*** DATA EXTRACT Section Begins ***

/-- Settles O14: both values and the answer are functions of `temperatureOf` and the trim. -/
theorem convtDeterministic : Obligations.ConvtDeterministic := by
  refine ⟨fun s s' t t' h h' hadc h1 h2 h3 htrim => ?_, fun s t h => ?_⟩
  · cases exec_does h
    cases exec_does h'
    have heq := temperatureOf_congr hadc h1 h2 h3
    have hout : (convertedT s.cfg s.engine).outT = (convertedT s'.cfg s'.engine).outT := by
      rw [convertedT, convertedT, heq, htrim]
    exact ⟨congrArg (fun r : Int × Int => toWord r.2) heq, hout, by simp [hout]⟩
  · cases exec_does h
    rw [exec_convt, answered_cfg, answered_engine, convertedT_idem]
    rfl

/-! ### Where the steps of `compT` are exact (R83) -/

/-- The s32 range. -/
def InS32 (v : Int) : Prop := -2147483648 ≤ v ∧ v ≤ 2147483647

theorem inS32_of_abs_le {v b : Int} (h : |v| ≤ b) (hb : b ≤ 2147483647) : InS32 v := by
  obtain ⟨h₁, h₂⟩ := abs_le.1 h
  exact ⟨by omega, by omega⟩

theorem add32_of_inS32 {a b : Int} (h : InS32 (a + b)) : add32 a b = a + b := wrap32_eq_self h.1 h.2

theorem sub32_of_inS32 {a b : Int} (h : InS32 (a - b)) : sub32 a b = a - b := wrap32_eq_self h.1 h.2

theorem mul32_of_inS32 {a b : Int} (h : InS32 (a * b)) : mul32 a b = a * b := wrap32_eq_self h.1 h.2

/-- The first difference, `d3`. -/
theorem d3_of_inS32 {adcT t1 : Int} (hshl : InS32 (2 * t1)) (hsub : InS32 (adcT / 8 - 2 * t1)) :
    sub32 (asr adcT 3) (shl32 t1 1) = adcT / 8 - 2 * t1 := by
  have hs : shl32 t1 1 = 2 * t1 := (congrArg wrap32 (mul_comm t1 2)).trans (wrap32_eq_self hshl.1 hshl.2)
  rw [hs]
  exact sub32_of_inS32 hsub

/-- The second difference, `d4`. -/
theorem d4_of_inS32 {adcT t1 : Int} (h : InS32 (adcT / 16 - t1)) : sub32 (asr adcT 4) t1 = adcT / 16 - t1 :=
  sub32_of_inS32 h

/-- The exact value of `t_fine`, where nothing wraps. -/
def exactTFine (adcT t1 t2 t3 : Int) : Int :=
  (adcT / 8 - 2 * t1) * t2 / 2048 + (adcT / 16 - t1) * (adcT / 16 - t1) / 4096 * t3 / 16384

theorem compTOut_of_inS32 {tf : Int} (hmul : InS32 (tf * 5)) (hadd : InS32 (tf * 5 + 128)) :
    compTOut tf = (tf * 5 + 128) / 256 := by
  rw [compTOut, mul32_of_inS32 hmul, add32_of_inS32 hadd]; rfl

/-- Where no step of `compT` leaves the s32 range its result is the exact one. -/
theorem compT_of_noWrap {adcT t1 t2 t3 : Int} (h : CompTNoWrap adcT t1 t2 t3) :
    compT adcT t1 t2 t3 = ((exactTFine adcT t1 t2 t3 * 5 + 128) / 256, exactTFine adcT t1 t2 t3) := by
  obtain ⟨hshl, hd3, hp1, hd4, hsq, hp2, hsum, hmul, hadd⟩ := h
  have var1 : compTVar1 adcT t1 t2 = (adcT / 8 - 2 * t1) * t2 / 2048 := by
    rw [compTVar1, d3_of_inS32 hshl hd3, mul32_of_inS32 hp1]; rfl
  have var2 : compTVar2 adcT t1 t3 = (adcT / 16 - t1) * (adcT / 16 - t1) / 4096 * t3 / 16384 := by
    have hp2' : InS32 (asr ((adcT / 16 - t1) * (adcT / 16 - t1)) 12 * t3) := hp2
    simp only [compTVar2, d4_of_inS32 hd4, mul32_of_inS32 hsq, mul32_of_inS32 hp2']; rfl
  have fine : compTFine adcT t1 t2 t3 = exactTFine adcT t1 t2 t3 := by
    rw [compTFine, var1, var2]; exact add32_of_inS32 hsum
  have out : compTOut (exactTFine adcT t1 t2 t3) = (exactTFine adcT t1 t2 t3 * 5 + 128) / 256 :=
    compTOut_of_inS32 hmul hadd
  rw [compT, fine, out]

/-- The square of a difference fits s32 exactly up to 46340, the integer square root of 2^31 - 1. -/
theorem mul32_self_iff (d : Int) : mul32 d d = d * d ↔ -46341 < d ∧ d < 46341 := by
  rw [mul32, wrap32_eq_self_iff, ← abs_lt]
  constructor
  · rintro ⟨-, h⟩
    exact abs_lt_iff_mul_self_lt.2 (show d * d < 46341 * 46341 by omega)
  · intro h
    have hsq : d * d ≤ 46340 * 46340 := abs_le_iff_mul_self_le.1 (show |d| ≤ |46340| from Int.le_of_lt_add_one h)
    have hnn := mul_self_nonneg d
    omega

theorem abs_mul_le_mul {a b A B : Int} (ha : |a| ≤ A) (hb : |b| ≤ B) : |a * b| ≤ A * B :=
  (abs_mul a b).trans_le (mul_le_mul ha hb (abs_nonneg b) ((abs_nonneg a).trans ha))

theorem abs_ediv_le {a A : Int} (n : Int) (hn : 0 < n) (ha : |a| ≤ A * n) : |a / n| ≤ A := by
  obtain ⟨h₁, h₂⟩ := abs_le.1 ha
  exact abs_le.2 ⟨(Int.le_ediv_iff_mul_le hn).2 (by linarith [neg_mul A n]), Int.ediv_le_of_le_mul hn h₂⟩

/-- The sufficient box of R83. -/
structure TempBox (adcT t1 t2 t3 : Int) : Prop where
  adcT : 0 ≤ adcT ∧ adcT ≤ 1048575
  t1 : 27000 ≤ t1 ∧ t1 ≤ 30000
  t2 : |t2| ≤ 27000
  t3 : |t3| ≤ 5000

section Box

variable {adcT t1 t2 t3 : Int} (h : TempBox adcT t1 t2 t3)

include h

theorem TempBox.d3_le : |adcT / 8 - 2 * t1| ≤ 77071 := by
  obtain ⟨⟨_, _⟩, ⟨_, _⟩, -, -⟩ := h
  exact abs_le.2 ⟨by omega, by omega⟩

theorem TempBox.d4_le : |adcT / 16 - t1| ≤ 38535 := by
  obtain ⟨⟨_, _⟩, ⟨_, _⟩, -, -⟩ := h
  exact abs_le.2 ⟨by omega, by omega⟩

theorem TempBox.product1_le : |(adcT / 8 - 2 * t1) * t2| ≤ 77071 * 27000 := abs_mul_le_mul h.d3_le h.t2

theorem TempBox.square_le : |(adcT / 16 - t1) * (adcT / 16 - t1)| ≤ 38535 * 38535 := abs_mul_le_mul h.d4_le h.d4_le

theorem TempBox.product2_le : |(adcT / 16 - t1) * (adcT / 16 - t1) / 4096 * t3| ≤ 362536 * 5000 :=
  abs_mul_le_mul (abs_ediv_le 4096 (by decide) (h.square_le.trans (by decide))) h.t3

theorem TempBox.exactTFine_le : |exactTFine adcT t1 t2 t3| ≤ 1016073 + 110638 :=
  (abs_add_le _ _).trans (add_le_add (abs_ediv_le 2048 (by decide) (h.product1_le.trans (by decide)))
    (abs_ediv_le 16384 (by decide) (h.product2_le.trans (by decide))))

theorem TempBox.compTNoWrap : CompTNoWrap adcT t1 t2 t3 := by
  obtain ⟨hlo, hhi⟩ := h.t1
  obtain ⟨hlo', hhi'⟩ := abs_le.1 h.exactTFine_le
  refine ⟨⟨by omega, by omega⟩, inS32_of_abs_le h.d3_le (by decide), inS32_of_abs_le h.product1_le (by decide),
    inS32_of_abs_le h.d4_le (by decide), inS32_of_abs_le h.square_le (by decide),
    inS32_of_abs_le h.product2_le (by decide), inS32_of_abs_le h.exactTFine_le (by decide), ?_, ?_⟩
  · show InS32 (exactTFine adcT t1 t2 t3 * 5)
    exact ⟨by omega, by omega⟩
  · show InS32 (exactTFine adcT t1 t2 t3 * 5 + 128)
    exact ⟨by omega, by omega⟩

end Box

/-- Settles O15: the exactness of the differences and of the square, then the bounds of R83 on the box. -/
theorem temperatureNoWrapBox : Obligations.TemperatureNoWrapBox := by
  refine ⟨fun adcT t1 _ _ _ _ => ⟨d3_of_inS32 ⟨by omega, by omega⟩ ⟨by omega, by omega⟩,
    d4_of_inS32 ⟨by omega, by omega⟩⟩, fun d4 _ _ => mul32_self_iff d4, ?_⟩
  intro adcT t1 t2 t3 hadc hadc' ht1 ht1' ht2 ht2' ht3 ht3'
  have box : TempBox adcT t1 t2 t3 := ⟨⟨hadc, hadc'⟩, ⟨ht1, ht1'⟩, abs_le.2 ⟨ht2, ht2'⟩, abs_le.2 ⟨ht3, ht3'⟩⟩
  exact ⟨box.compTNoWrap, compT_of_noWrap box.compTNoWrap, abs_lt.1 (box.exactTFine_le.trans_lt (by decide))⟩

/-! ### The low bits of the count (R84) -/

/-- The second term sees the count only through its shift by 4. -/
theorem compTVar2_congr {adcT adcT' : Int} (h : asr adcT 4 = asr adcT' 4) (t1 t3 : Int) :
    compTVar2 adcT t1 t3 = compTVar2 adcT' t1 t3 := by
  rw [compTVar2, compTVar2, h]

/-- `compT` sees the count only through its shift by 3: what that shift drops, the shift by 4 drops too. -/
theorem compT_congr {adcT adcT' : Int} (h : asr adcT 3 = asr adcT' 3) (t1 t2 t3 : Int) :
    compT adcT t1 t2 t3 = compT adcT' t1 t2 t3 := by
  have h4 : asr adcT 4 = asr adcT' 4 := by
    rw [asr_eq_div, asr_eq_div] at *; omega
  have hfine : compTFine adcT t1 t2 t3 = compTFine adcT' t1 t2 t3 := by
    rw [compTFine, compTFine, compTVar1, compTVar1, h, compTVar2_congr h4]
  rw [compT, compT, hfine]

/-- Settles O16: a shift by n drops what is added below bit n. -/
theorem temperatureIgnoresLowBits : Obligations.TemperatureIgnoresLowBits := by
  refine ⟨fun q k t1 t2 t3 h₀ h₁ => compT_congr ?_ t1 t2 t3, fun q k t1 t3 h₀ h₁ => compTVar2_congr ?_ t1 t3⟩ <;>
  · rw [asr_eq_div, asr_eq_div]; omega

/-! ### What the trim reaches (R81, R96, R104) -/

/-- Settles O20: neither the stale check nor `pressureOf` and `humidityOf` read the trim or `out_T`. -/
theorem trimReachesTemperatureOnly : Obligations.TrimReachesTemperatureOnly := by
  rintro s o t i (rfl | rfl) trimmed <;> cases hv : s.engine.tfineValid
  · exact ⟨_, exec_convp_of_stale hv, exec_convp_of_stale (s := trimmed s) hv⟩
  · exact ⟨_, exec_convp_of_valid hv, exec_convp_of_valid (s := trimmed s) hv⟩
  · exact ⟨_, exec_convh_of_stale hv, exec_convh_of_stale (s := trimmed s) hv⟩
  · exact ⟨_, exec_convh_of_valid hv, exec_convh_of_valid (s := trimmed s) hv⟩

end Sys2Proof.Proofs

/-! PROOFS. The pressure conversion (41_convert_pressure.md): CONVP computes the manufacturer's text on 64-bit machine
words (R91, R94, R95), its zero guard (R93), and the range of `t_fine` where the sums before the division are exact
(R96). -/

namespace Sys2Proof.Proofs

open Sys2Proof.Machine Sys2Proof.Laws

/-! ### `compP` on machine words (R91) -/

/-- The centred `t_fine` both sums start from. -/
theorem sub64_tFine (tf : Word) : sub64 tf.toInt 128000 = (Reference.iext 64 tf - 128000#64).toInt := by
  have h128000 : (128000 : Int) = (128000#64).toInt := by decide
  rw [toInt_eq_toInt_signExtend (w := 64) (by decide) tf, h128000, sub64_toInt]; rfl

theorem compPDen_eq_reference (tf : Word) (c : Calibration) :
    compPDen tf.toInt c.digP1.toNat c.digP2.toInt c.digP3.toInt = (Reference.pressureDen tf c).toInt := by
  have h2pow47 : (140737488355328 : Int) = (1#64 <<< 47).toInt := by decide
  rw [toNat_eq_toInt_setWidth (w := 64) (by decide) c.digP1,
    toInt_eq_toInt_signExtend (w := 64) (by decide) c.digP2, toInt_eq_toInt_signExtend (w := 64) (by decide) c.digP3]
  simp only [compPDen, compPV1b, sub64_tFine, h2pow47, mul64_toInt, asr_toInt, shl64_toInt, add64_toInt]
  rfl

/-- `v2` of `compP` as a machine word. -/
def pressureV2 (tf : Word) (c : Calibration) : BitVec 64 :=
  let v1 := Reference.iext 64 tf - 128000#64
  v1 * v1 * Reference.iext 64 c.digP6 + ((v1 * Reference.iext 64 c.digP5) <<< 17) + (Reference.iext 64 c.digP4 <<< 35)

/-- The quotient of R94 as a machine word. -/
def pressureQuot (adcP : Word) (v2 den : BitVec 64) : BitVec 64 :=
  ((((1048576#64 - Reference.iext 64 adcP) <<< 31) - v2) * 3125#64).sdiv den

/-- The final stage of `compP` as a machine word. -/
def pressureFinal (p : BitVec 64) (c : Calibration) : BitVec 64 :=
  let w1 := (Reference.iext 64 c.digP9 * (p.sshiftRight 13) * (p.sshiftRight 13)).sshiftRight 25
  let w2 := (Reference.iext 64 c.digP8 * p).sshiftRight 19
  ((p + w1 + w2).sshiftRight 8) + (Reference.iext 64 c.digP7 <<< 4)

/-- The manufacturer's text is these stages, behind the zero guard. -/
theorem pressure_eq (adcP tf : Word) (c : Calibration) :
    Reference.pressure adcP tf c =
      if Reference.pressureDen tf c = 0 then 0
      else (pressureFinal (pressureQuot adcP (pressureV2 tf c) (Reference.pressureDen tf c)) c).setWidth 32 := rfl

theorem compPV2_toInt (tf : Word) (c : Calibration) :
    compPV2 tf.toInt c.digP4.toInt c.digP5.toInt c.digP6.toInt = (pressureV2 tf c).toInt := by
  rw [toInt_eq_toInt_signExtend (w := 64) (by decide) c.digP4,
    toInt_eq_toInt_signExtend (w := 64) (by decide) c.digP5, toInt_eq_toInt_signExtend (w := 64) (by decide) c.digP6]
  simp only [compPV2, sub64_tFine, mul64_toInt, shl64_toInt, add64_toInt]
  rfl

theorem compPQuot_toInt (adcP : Word) (v2 den : BitVec 64) :
    compPQuot adcP.toInt v2.toInt den.toInt = (pressureQuot adcP v2 den).toInt := by
  have h2pow20 : (1048576 : Int) = (1048576#64).toInt := by decide
  have h3125 : (3125 : Int) = (3125#64).toInt := by decide
  rw [toInt_eq_toInt_signExtend (w := 64) (by decide) adcP, compPQuot, h2pow20, h3125]
  simp only [sub64_toInt, shl64_toInt, mul64_toInt, sdiv64_toInt]
  rfl

theorem compPFinal_toInt (p : BitVec 64) (c : Calibration) :
    compPFinal p.toInt c.digP7.toInt c.digP8.toInt c.digP9.toInt = (pressureFinal p c).toInt := by
  rw [toInt_eq_toInt_signExtend (w := 64) (by decide) c.digP7,
    toInt_eq_toInt_signExtend (w := 64) (by decide) c.digP8, toInt_eq_toInt_signExtend (w := 64) (by decide) c.digP9]
  simp only [compPFinal, asr_toInt, mul64_toInt, shl64_toInt, add64_toInt]
  rfl

/-- The guard of R93 tests the same denominator in both forms; past it the stages agree one by one. -/
theorem toWord_pressureOf (e : Engine) :
    toWord (pressureOf e) = Reference.pressure e.raw.adcP e.tFine e.cal := by
  rw [pressureOf, compP, compPDen_eq_reference, pressure_eq]
  by_cases hden : Reference.pressureDen e.tFine e.cal = 0
  · rw [hden]; rfl
  · have hden' : (Reference.pressureDen e.tFine e.cal).toInt ≠ 0 := fun h => hden (BitVec.eq_of_toInt_eq h)
    rw [if_neg hden, if_neg hden', compPV2_toInt, compPQuot_toInt, compPFinal_toInt, toWord_u32_toInt]

/-- CONVP on a valid `t_fine` as a whole state, its value read on machine words (R95). -/
theorem exec_convp_eq_reference {s : State} (h : s.engine.tfineValid = true) :
    exec .convp s = .next (State.answered
      { s with engine := { s.engine with outP := Reference.pressure s.engine.raw.adcP s.engine.tFine s.engine.cal } }
      .ok (Reference.pressure s.engine.raw.adcP s.engine.tFine s.engine.cal)) := by
  rw [exec_convp_of_valid h, convertedP, toWord_pressureOf]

*** DATA EXTRACT Section Ends ***

### PROBLEM:
I need every line of the material that includes "hden", so please copy them out.

### RESULT:
  by_cases hden : Reference.pressureDen e.tFine e.cal = 0
  · rw [hden]; rfl
  · have hden' : (Reference.pressureDen e.tFine e.cal).toInt ≠ 0 := fun h => hden (BitVec.eq_of_toInt_eq h)
    rw [if_neg hden, if_neg hden', compPV2_toInt, compPQuot_toInt, compPFinal_toInt, toWord_u32_toInt]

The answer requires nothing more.